» Available data:
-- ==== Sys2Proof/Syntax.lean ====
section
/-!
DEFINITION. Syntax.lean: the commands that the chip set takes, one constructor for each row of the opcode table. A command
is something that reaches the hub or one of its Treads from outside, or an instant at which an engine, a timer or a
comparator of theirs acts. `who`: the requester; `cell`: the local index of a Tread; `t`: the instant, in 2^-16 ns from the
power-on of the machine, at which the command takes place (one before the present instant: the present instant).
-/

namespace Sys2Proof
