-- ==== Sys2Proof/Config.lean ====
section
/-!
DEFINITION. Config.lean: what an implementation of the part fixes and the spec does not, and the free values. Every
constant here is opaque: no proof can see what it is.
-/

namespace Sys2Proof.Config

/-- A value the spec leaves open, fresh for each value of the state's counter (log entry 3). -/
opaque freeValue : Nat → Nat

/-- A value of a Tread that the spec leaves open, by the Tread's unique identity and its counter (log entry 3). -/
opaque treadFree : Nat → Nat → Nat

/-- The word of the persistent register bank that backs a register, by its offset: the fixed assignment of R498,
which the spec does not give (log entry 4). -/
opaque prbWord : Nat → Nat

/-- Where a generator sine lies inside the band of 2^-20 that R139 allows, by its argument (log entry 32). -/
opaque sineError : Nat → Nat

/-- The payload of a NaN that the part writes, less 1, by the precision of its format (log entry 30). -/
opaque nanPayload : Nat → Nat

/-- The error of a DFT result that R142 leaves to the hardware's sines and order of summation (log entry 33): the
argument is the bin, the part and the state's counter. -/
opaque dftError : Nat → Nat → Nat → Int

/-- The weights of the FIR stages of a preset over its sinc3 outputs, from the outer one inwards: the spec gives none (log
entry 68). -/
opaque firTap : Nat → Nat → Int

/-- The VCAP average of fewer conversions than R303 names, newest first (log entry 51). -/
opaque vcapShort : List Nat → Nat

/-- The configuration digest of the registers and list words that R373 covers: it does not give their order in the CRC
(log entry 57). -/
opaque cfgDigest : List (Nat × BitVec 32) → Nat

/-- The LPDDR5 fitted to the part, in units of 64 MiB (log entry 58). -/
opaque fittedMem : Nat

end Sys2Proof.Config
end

» How to complete this task: Give back, verbatim, the lines from the top of the entries above through the line containing "opaque freeValue : Nat → Nat".

» Solution to this exercise:
-- ==== Sys2Proof/Syntax.lean ====
section
/-!
DEFINITION. Syntax.lean: the commands that the chip set takes, one constructor for each row of the opcode table. A command
is something that reaches the hub or one of its Treads from outside, or an instant at which an engine, a timer or a
comparator of theirs acts. `who`: the requester; `cell`: the local index of a Tread; `t`: the instant, in 2^-16 ns from the
power-on of the machine, at which the command takes place (one before the present instant: the present instant).
-/

namespace Sys2Proof
-- ==== Sys2Proof/Config.lean ====
section
/-!
DEFINITION. Config.lean: what an implementation of the part fixes and the spec does not, and the free values. Every
constant here is opaque: no proof can see what it is.
-/

namespace Sys2Proof.Config

/-- A value the spec leaves open, fresh for each value of the state's counter (log entry 3). -/
opaque freeValue : Nat → Nat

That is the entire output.